[The records Boundary: Start]

/-- 41_display.md R152: where every row it reads lies in memory, a Draw toggles exactly the cells
under the sprite's 1 bits, notifies each of them in row order from the MSB with its new value, and
changes nothing else; otherwise it is fatal at the lowest bad address before any pixel changes. -/
def Obligations.DrawTogglesTheSprite : Prop :=
  ∀ (x y n : Fin 16) (s : State), decode (opXYN 0xD000 x y n) = .draw x y n ∧
    let px := (s.getV x).toNat % 64
    let py := (s.getV y).toNat % 32
    ((∀ row, row < n.val → py + row ≤ 32 → s.addressOf row ≤ 0xFFF) →
      ∃ t, exec (.draw x y n) s = .next t ∧
        (∀ (cx : Fin 64) (cy : Fin 32), t.pixel cx cy =
          if px ≤ cx.val ∧ cx.val < px + 8 ∧ py ≤ cy.val ∧ cy.val < py + n.val ∧
              (s.mem.read (s.addressOf (cy.val - py))).getLsbD (7 - (cx.val - px)) = true
          then !s.pixel cx cy else s.pixel cx cy) ∧
        t.events = s.events ++
          (spriteCells px py (min n.val (33 - py)) fun row => s.mem.read (s.addressOf row)).map
            (fun c => .notify c.1 c.2 (!s.pixel c.1 c.2)) ∧
        KeepsAllBut [.screen, .events] s t) ∧
    (∀ row, row < n.val → py + row ≤ 32 → s.addressOf row > 0xFFF →
      (∀ r, r < row → s.addressOf r ≤ 0xFFF) →
      exec (.draw x y n) s = .next (s.haltedBy (.memoryOutOfRange (opXYN 0xD000 x y n) (s.addressOf row))))

/-- 41_display.md R152: "drawing the same sprite twice at the same place restores the framebuffer". -/
def Obligations.DrawTwiceRestores : Prop :=
  ∀ (x y n : Fin 16) (s t u : State), exec (.draw x y n) s = .next t →
    exec (.draw x y n) t = .next u → ∀ cx cy, u.pixel cx cy = s.pixel cx cy

/-! ### The timer, construction and the image load -/

/-- 60_exceptions.md R307: natural-number subtraction saturates at zero. `calls` and `awaitingImage`
are the model's bookkeeping (log entries 10 and 11). -/
def Obligations.TickCountsBothTimersDown : Prop :=
  ∀ s : State, s.status = .running → s.nextCall = .tick → ∃ t, step s = .next t ∧
    t.dt.toNat = s.dt.toNat - 1 ∧ t.st.toNat = s.st.toNat - 1 ∧
    KeepsAllBut [.delay, .sound, .calls, .awaitingImage] s t

/-- 60_exceptions.md R308, 10_state.md R25, R26: a step changes a timer only by the instruction that
sets it. The host's next call is the model's list (log entry 10). -/
def Obligations.StepsNeverCountTimersDown : Prop :=
  ∀ s t : State, s.nextCall = .step → step s = .next t →
    (t.dt = s.dt ∨ ∃ x, decode (fetchWord s) = .setDelay x ∧ t.dt = s.getV x) ∧
    (t.st = s.st ∨ ∃ x, decode (fetchWord s) = .setSound x ∧ t.st = s.getV x)

/-- State.reset is construction at the values the model gives the OPEN parameters (log entries 3-6:
the model's choices), and leaves the values of 10_state.md R32. Of memory, only glyph 0 is the spec's
and is stated. -/
def Obligations.ResetLeavesTheSpecsValues : Prop :=
  State.construct defaultParams = State.reset ∧
  (∀ r, State.reset.getV r = 0) ∧ State.reset.iReg = 0 ∧ State.reset.pc = 0x0200 ∧
  State.reset.stack = [] ∧ State.reset.dt = 0 ∧ State.reset.st = 0 ∧
  (∀ x y, State.reset.pixel x y = false) ∧ State.reset.status = .running ∧
  State.reset.mem.read 0 = 0xF0 ∧ State.reset.mem.read 1 = 0x90 ∧ State.reset.mem.read 2 = 0x90 ∧
  State.reset.mem.read 3 = 0x90 ∧ State.reset.mem.read 4 = 0xF0

/-- 70_reset_and_hazards.md R340, 10_state.md R32, 20_memory.md R68, R69: construction for every
value of the four OPEN parameters. -/
def Obligations.ConstructionHoldsItsParameters : Prop :=
  ∀ p : LaunchParams,
    (∀ r, (State.construct p).getV r = 0) ∧ (State.construct p).iReg = 0 ∧
    (State.construct p).pc = 0x0200 ∧ (State.construct p).stack = [] ∧
    (State.construct p).dt = 0 ∧ (State.construct p).st = 0 ∧
    (∀ x y, (State.construct p).pixel x y = false) ∧ (State.construct p).status = .running ∧
    (State.construct p).events = [] ∧
    (State.construct p).flagAlias = p.flagAlias ∧ (State.construct p).stackLimit = p.stackLimit ∧
    (∀ a, a < 5 → (State.construct p).mem.read a = if a = 0 ∨ a = 4 then 0xF0 else 0x90) ∧
    (∀ a, 5 ≤ a → a < 80 → (State.construct p).mem.read a = p.font a) ∧
    (∀ a, 80 ≤ a → a ≤ 0xFFF → (State.construct p).mem.read a = p.initMem a)

/-- 70_reset_and_hazards.md R341: the image is placed verbatim from 0x200, cut at 3584 bytes, as the
first transaction; a later load is refused. `awaitingImage` is true until the first transaction (log
entry 11); it and `calls` (log entry 10) are the model's bookkeeping. -/
def Obligations.ImageLoadPlacesTheImage : Prop :=
  ∀ (s : State) (image : List Byte), s.mem.wf = true → s.status = .running →
    s.nextCall = .load image →
    (s.awaitingImage = true → ∃ t, step s = .next t ∧
      (∀ i, i < min image.length 3584 → t.mem.read (0x200 + i) = image.getD i 0) ∧
      MemoryKeptOutside 0x200 (min image.length 3584) s t ∧
      KeepsAllBut [.memory, .calls, .awaitingImage] s t) ∧
    (s.awaitingImage = false → step s = .refused .lateImageLoad)

/-- The model's form of 60_exceptions.md R314, a sequence of calls in the host's order (the list
`calls`, log entry 10), and of 70_reset_and_hazards.md R341, one image load before any other
transaction (the flag `awaitingImage`, log entry 11): both are its bookkeeping, not the spec's words. -/
def Obligations.TransactionsTakeCallsInOrder : Prop :=
  ∀ s t : State, step s = .next t → t.calls = s.calls.tail ∧ t.awaitingImage = false

/-! ### The whole machine -/

/-- 70_reset_and_hazards.md R340: every construction, and reset, meet both invariants. -/
def Obligations.InvariantsHoldAfterConstruction : Prop :=
  (∀ p : LaunchParams, Inv (State.construct p) ∧ SinkMirrors (State.construct p)) ∧
  Inv State.reset ∧ SinkMirrors State.reset

/-- 20_memory.md R60, 10_state.md R24, 42_control_flow.md R160, 60_exceptions.md R304: every
transaction keeps memory canonical, the stack within its limit and made of fetchable addresses, and
a fatal status in agreement with the state it left. -/
def Obligations.EveryTransactionKeepsTheInvariant : Prop :=
  ∀ s t : State, Inv s → step s = .next t → Inv t

/-- 10_state.md R27, 60_exceptions.md R310: a sink that applies the notifications in order shows the
framebuffer, after every transaction. -/
def Obligations.EveryTransactionKeepsTheSinkInStep : Prop :=
  ∀ s t : State, SinkMirrors s → step s = .next t → SinkMirrors t

/-- 10_state.md R21-R27, R29, 20_memory.md R66: what each instruction leaves unchanged. -/
def Obligations.EachInstructionWritesOnlyItsParts : Prop :=
  ∀ (i : Instr) (s t : State), s.status = .running → exec i s = .next t → t.status = .running →
    KeepsAllBut (partsWritten i) s t ∧ ∀ r, regsWritten i r = false → t.getV r = s.getV r

/-- 40_execution_cycle.md R140: the capability calls of each instruction. -/
def Obligations.EachInstructionMakesItsCalls : Prop :=
  ∀ (i : Instr) (s t : State), s.status = .running → exec i s = .next t → t.status = .running →
    ∃ new, t.events = s.events ++ new ∧ eventsAllowed i new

[The records Boundary: End]

What is being asked
Give only the number of lines in the entries above that contain the string "host".

Answer to the exercise
2